Alerts as ServiceNow Incidents

We are in the process of enabling the ServiceNow integration to generate incidents for alerts. Prisma Cloud can move the ServiceNow ticket to the resolved state automatically once the corresponding alert is resolved. This is great because we can focus energy on tuning CSPM policies and for changing our terraforms. 

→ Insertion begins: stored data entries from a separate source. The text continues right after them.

/-- Code of `fd` (R81). -/
def FD.code : FD → Nat
  | .f32 => 0 | .f64 => 1

/-- Format of `fd` (R81). -/
def FD.ofCode : Nat → FD
  | 0 => .f32 | _ => .f64

/-- Code of an integer condition (R79). -/
def Cc.code : Cc → Nat
  | .eq => 0 | .ne => 1 | .lt => 2 | .le => 3 | .ltn => 4 | .len => 5

/-- Integer condition of a code; 6 and 7 are not accepted (R79). -/
def Cc.ofCode? : Nat → Option Cc
  | 0 => some .eq | 1 => some .ne | 2 => some .lt | 3 => some .le | 4 => some .ltn | 5 => some .len | _ => none

/-- Code of a floating-point condition (R79). -/
def Fcc.code : Fcc → Nat
  | .eq => 0 | .lt => 1 | .le => 2 | .un => 3

/-- Floating-point condition of a code; 4 to 7 are not accepted (R79). -/
def Fcc.ofCode? : Nat → Option Fcc
  | 0 => some .eq | 1 => some .lt | 2 => some .le | 3 => some .un | _ => none

/-- Code of an atomic operation (R79). -/
def Aop.code : Aop → Nat
  | .add => 0 | .and => 1 | .or => 2 | .xor => 3 | .min => 4 | .max => 5 | .minn => 6 | .maxn => 7 | .xchg => 8

/-- Atomic operation of a code; 9 to 15 are not accepted (R79). -/
def Aop.ofCode? : Nat → Option Aop
  | 0 => some .add | 1 => some .and | 2 => some .or | 3 => some .xor | 4 => some .min | 5 => some .max
  | 6 => some .minn | 7 => some .maxn | 8 => some .xchg | _ => none

/-- Code of a reduction (R83). -/
def Rop.code : Rop → Nat
  | .sum => 0 | .min => 1 | .max => 2 | .and => 3 | .or => 4 | .xor => 5

/-- Reduction of a code; 6 and 7 are not accepted (R83). -/
def Rop.ofCode? : Nat → Option Rop
  | 0 => some .sum | 1 => some .min | 2 => some .max | 3 => some .and | 4 => some .or | 5 => some .xor | _ => none

/-- Order codes (R78). -/
def Order.code : Order → Nat
  | .rlx => 0 | .acq => 1 | .rel => 2 | .ar => 3 | .sc => 4

/-- Scope codes (R78). -/
def Scope.code : Scope → Nat
  | .core => 0 | .clu => 1 | .vat => 2 | .mod => 3 | .sys => 4

/-- Order of a code. -/
def Order.ofCode? : Nat → Option Order
  | 0 => some .rlx | 1 => some .acq | 2 => some .rel | 3 => some .ar | 4 => some .sc | _ => none

/-- Scope of a code. -/
def Scope.ofCode? : Nat → Option Scope
  | 0 => some .core | 1 => some .clu | 2 => some .vat | 3 => some .mod | 4 => some .sys | _ => none

/-- `os` = 5 x order + scope (R78). -/
def OrdScope.code (o : OrdScope) : Nat := 5 * o.ord.code + o.scope.code

/-- Order and scope of `os`; 25 to 31 are not accepted (R78). -/
def OrdScope.ofCode? (c : Nat) : Option OrdScope :=
  match Order.ofCode? (c / 5), Scope.ofCode? (c % 5) with
  | some o, some sc => some ⟨o, sc⟩
  | _, _ => none

/-- XWIN's `mode`: 0 map, 1 drop, 2 and 3 not accepted (R86). -/
def bool2? : Nat → Option Bool
  | 0 => some false | 1 => some true | _ => none

/-- The command fields of format XC (R86). -/
def xc (w : Nat) : Xc :=
  ⟨decide (fld w 10 1 = 1), decide (fld w 9 1 = 1), Fin.ofNat 8 (w / 2 ^ 6), Fin.ofNat 64 w⟩

/-- The command fields as bits [10:0] (R86). -/
def Xc.code (x : Xc) : Nat := x.acq.toNat * 2 ^ 10 + x.rel.toNat * 2 ^ 9 + x.sc.val * 2 ^ 6 + x.tag.val
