/-- The module. `c` is the core that steps; the other cores that differ from a dark core are in `others`. -/
structure State where
  /-- The core that steps. -/
  c : Core
  /-- The other cores that differ from a dark core. -/
  others : List (CoreId × Core)
  /-- Clusters by number (R13). -/
  clusters : List (Nat × Cluster)
  /-- Partitions by number (R291). -/
  parts : List (Nat × Part)
  /-- Queue tables: entries by partition and queue number (R276). -/
  queues : List ((Nat × Nat) × Queue)
  /-- The context table by ctxid (R306). -/
  ctxs : List (Nat × Ctx)
  /-- Cached translations (R322). -/
  cached : List Cached
  /-- Key slots (R341). -/
  keys : List (Nat × KeySlot)
  /-- Compartments and their owners (R337). -/
  comps : List (Nat × Comp)
  /-- Gate tables by world and entry (R348). -/
  gates : List ((Nat × Nat) × Gate)
  /-- Weight sets with their grant lists and readers (R252, R347). -/
  wsets : List (Nat × WSet)
  /-- Virtual functions (R286, R351). -/
  vfs : List (Nat × Vf)
  /-- Vats (R13, R414). -/
  vats : List (Nat × Vat)
  /-- Tasks that have a context slot and are not resident (R219). -/
  tasks : List Saved
  /-- Spread launches in progress (R289). -/
  launches : List Launch
  /-- Completion signals due, in order (R218). -/
  signals : List Signal
  /-- Global memory by physical address (R237). -/
  mem : Mem
  /-- Host memory, keyed by VF (R196, R286). -/
  host : Mem
  /-- Poisoned lines of global memory (R411). -/
  poison : List Nat
  /-- Key and generation under which each line was last written (R344). -/
  labels : List (Nat × (Nat × Nat))
  /-- Global stores that their home has not acknowledged, the oldest first (R249). -/
  stores : List PStore
  /-- Global stores that their home has ordered and that some cluster store does not show yet, in the order of the home (R249). -/
  stale : List Stale
  /-- What stands at the homes and in the scratchpads carries stores to those that acquire it (R245). -/
  carry : List Carry
  /-- What the cores have read and not acquired yet (R245). -/
  heard : List (CoreId × Hearing)
  /-- Worlds suspended (R354). -/
  suspended : List Nat
  /-- SPDM connections (R423). -/
  conns : List (Nat × Conn)
  /-- SPDM sessions (R350). -/
  sessions : List (Nat × Session)
  /-- Measurement registers MR0 to MR15 (R422). -/
  mrs : Vector (BitVec 384) 16
  /-- The black box, the oldest entry first (R421). -/
  boxLog : List (BitVec 512)
  /-- What the module has answered to the outside, in order. -/
  replies : List Reply
  /-- Receipt requests in hand (R425). -/
  receipts : List Receipt
  /-- The Umpire and the firmware images (R292, R427). -/
  umpire : Umpire
  /-- Configuration records: two copies of each type, by type and copy (R398). -/
  records : List ((Nat × Nat) × ConfigCopy)
  /-- Core images that the boot collected and nothing has resumed (R395). -/
  images : List (CoreId × NvImage)
  /-- The supply monitor has reported failure (R393). -/
  powerLost : Bool
  /-- Gorque ports removed from routing (R410). -/
  portsDown : List Nat
  /-- The module tick (R297). -/
  tick : Word
  /-- The model's own: the next identity of a store, launch, command, session or saved task. -/
  ids : Nat
  /-- The model's own: where the next free value is taken (assumption log 3). -/
  freeCtr : Nat
  /-- The model's own: outside inputs and steps due before the next bundle (log 4). -/
  agenda : List Instr
  /-- The model's own: cores whose turns come before the choice among the cores that issue is open (log 4). -/
  turns : List CoreId
  /-- The boot steps of R397 have run. -/
  booted : Bool
  /-- Cores whose journals the boot has still to scan (R388, R397); none before the boot has begun. -/
  scans : Option (List CoreId)
  /-- The model's own: what the last slot word or step did (log 4). -/
  verdict : Verdict
  /-- The model's own: the word of the slot in issue (log 4). -/
  word : Nat
  deriving DecidableEq, Repr

/-- No C-slot action: the bundle goes on to its successor in one cycle (R93). -/
def Flow.none : Flow :=
  { branch := .none, isCall := false, skipTo := .none, arm := .none, lbrk := [], cycles := 1, trapDone := .none,
    tend := false, tyield := false, tret := false, cbar := .none, qpop := .none, fence := .none,
    clear := 0, succ := 0, wait := .none }

/-- No access outstanding. -/
def Ordering.none : Ordering := { fence := [], marks := [], own := [], seen := [], rel := [], lost := .none, lostOwn := false, wait := .none }

/-- What is kept of a task beside the bytes of its slot when nothing of it is outstanding. -/
def Saved.bare (t : Task) (cl : Nat) (st : TaskState) (order : Nat) : Saved :=
  { task := t, cl := cl, pin := .none, state := st, cmds := [], ilk := [], stq := [], log := [], heldAge := 0, gatherAge := 0, array := .none
    loader := .none, ord := Ordering.none, due := [], pending := ⟨[], [], []⟩, hints := [], tflags := Vector.replicate 4 0, arrived := .none
    images := [], order := order, kept := [] }

/-- A weight store that nothing has written (R379, R380); segments 1,022 and 1,023 hold the journal. -/
def WStore.fresh : WStore :=
  { units := [], segs := [(1022, ⟨0, 0, 0, 0, false, 1⟩), (1023, ⟨0, 0, 0, 0, false, 1⟩)], remap := [], mirror := []
    badCopies := [], wear := [], wearCopy := [], wearMirror := [], report := 0, tries := 0, pos := 0, converted := false, applying := .none
    worn := false, jnl := ⟨0, 0, 0, 0, 0, 0, 0, []⟩ }

/-- A core as the boot leaves it: DARK, every register 0 but p0, whose bits are ones (R220, R397). -/
def Core.dark (k : CoreId) : Core :=
  { id := k
    s := Vector.replicate 32 0
    v := Vector.replicate 32 0
    p := (Vector.replicate 8 0).set 0 (BitVec.allOnes 512)
    tiles := Vector.replicate 4 0
    tflags := Vector.replicate 4 0
    wbuf := Vector.replicate 2 0
    sla := 0
    slb := 0
    slq := 0
    ctl := Vector.replicate 96 0
    pc := 0
    wi := 0
    ri := 0
    rq := []
    shadow := []
    age := 0
    ilk := []
    stq := []
    held := .none
    redo := .none
    saving := .none
    qpop := .none
    gather := .none
    stream := .none
    array := .none
    loader := .none
    log := []
    wins := []
    cmds := []
    due := []
    pending := ⟨[], [], []⟩
    badFills := []
    ord := Ordering.none
    flow := Flow.none
    scratch := []
    poison := []
    hints := []
    issued := 0
    arrived := .none
    heldTags := 0
    tendDone := false
    task := .none
    lastCtx := .none
    frozen := .none
    pcselNext := .none
    halted := false
    power := .dark
    off := []
    enabled := true
    freeze := 0
    corrected := 0
    freezeTicks := []
    nv := .none
    ws := WStore.fresh }

/-- A cluster after boot: barriers Open, pointers 0, DARK (R107, R282, R397). -/
def Cluster.fresh : Cluster :=
  { barriers := [], gathered := [], ptr := [0, 0, 0, 0], items := [], dark := true, halted := false, dwell := 50000, allot := 0 }

/-- The Umpire after reset: vat 0 in charge, mailbox clear. -/
def Umpire.fresh : Umpire :=
  { standby := false, lapses := 0, stopped := false, deepOff := false, mbreq := 0, mbst := 0, handler := 0, image := [],
    phandler := 0, pimage := [], sealed := [], flagged := [], firmware := [], failed := false, retired := [], boxLink := 0 }

/-- Key slot 0 holds the table key; it is never loaded or retired (R321, R341). -/
def KeySlot.table : KeySlot :=
  { gen := 0, wld := 0, comp := 0, pc := false, kind := 1, st := 1, key := 0, meas := 0 }

/-- The module at power-on, before the boot steps of R397: nothing is resident, memory is zero with poison clear (R394), and
no core runs. The values the manual does not give are those of assumption log 2. -/
def State.reset : State :=
  { c := Core.dark (.compute 0 0)
    others := []
    clusters := []
    parts := []
    queues := []
    ctxs := []
    cached := []
    keys := [(0, KeySlot.table)]
    comps := []
    gates := []
    wsets := []
    vfs := []
    vats := []
    tasks := []
    launches := []
    signals := []
    mem := []
    host := []
    poison := []
    labels := []
    stores := []
    stale := []
    carry := []
    heard := []
    suspended := []
    conns := []
    sessions := []
    mrs := Vector.replicate 16 0
    boxLog := []
    replies := []
    receipts := []
    umpire := Umpire.fresh
    records := [1, 2, 3, 4, 5].map (fun ty => ((ty, 0), ⟨0, true, 0, 0, 0⟩))
    images := []
    powerLost := false
    portsDown := []
    tick := 0
    ids := 0
    freeCtr := 0
    agenda := []
    turns := []
    booted := false
    scans := .none
    verdict := .issued
    word := 0 }

end Sys2Proof.Machine
end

Also, these alert rules can let you send the alerts to different domain groups according to different policies, which is very important in our RACI model. We’re sending these alerts to a cloud operations team which has SMEs with Network, IAM, Compute & SRE skills. The overall flow is as follows:

Figure 3. Tracking and Labeling CSPM policies with different stakeholders

 

Policy-as-Code

This is critical for applying proper controls and audit capabilities to CSPM policies. The main idea is to have GitHub recording the changes of the policies in Prisma Cloud through pull requests and approvals by SRE admins. The policy changes are from either the Prisma Cloud UI (including the built-in policies update from the Prisma Cloud team) or the DevOps working on the YAMLs of the backup policies in GitHub. I wrote a Go CLI program to provide two commands for the interactions:

  1. export – backup all the policies from Prisma Cloud to local in the format of YAMLs
  2. sync – update the policies from local to Prisma Cloud
Figure 4. Flow diagram of the interaction between GitHub and Prisma Cloud

Based on the flow chart as shown above, SMEs from the SRE/DevOps/InfoSec teams can review CSPM policy changes through pull requests (PRs) before making a change to the policies. We are using Drone CI internally to push the change right after the PR merge. Our goal is to have all changes to CSPM policies be made through GitHub. At some point in the future we’d like to disable any policy changes through UI and only use the GitHub route.

 

Resty HTTP Library in Go is Neat

The CSPM policy-as-code project was written in Go. I have been writing Go for about 2 years, and this is obviously not the first time to do an API call with an HTTP request in Go. In the past, I just used the default built-in http client from the standard library. However, I kept asking myself this: While almost everyone is using the famous python-requests, is there any similar HTTP client library in Go to replace my ~30 lines of boilerplate? I found resty! Figure 5 shows the difference made:

Figure 5. The output of the “git diff” after using resty

So, what are the results?

  1. Headers, URL prefixes, HTTP timeout and HTTP return code checking (Response.IsError()) were all pre-configured in c.client, that you don’t need to repeat itself many times
  2. Error handling (err) was reduced to only once instead of five times
  3. A debug option can be easily enabled to output detailed logs about your HTTP requests

With less code you get less mistakes, which is great. A full feature list is on their GitHub repository. You should definitely check this out if you are writing Go with many HTTP requests. 

 

Proper Framework

CSPM is not a one-time exercise, but a constant feedback loop, where things improve in subsequent iterations if the proper framework is in place for:

  1. Identifying owners for relevant CSPM policies
  2. Enforcing policy-as-code for CSPM policies
  3. Establishing automated alert management mechanisms

In this deployment, we found Prisma Cloud to be impressive in finding most of the configuration problems reliably. Combining policies and alert rules is also a smart way to reduce the number of alerts and notifications. Most of the problems were from our technical debt, especially before having our terraform/ansible automation.

I hope this helps you in managing the alerts when deploying Prisma Cloud or evaluating any other CSPM products.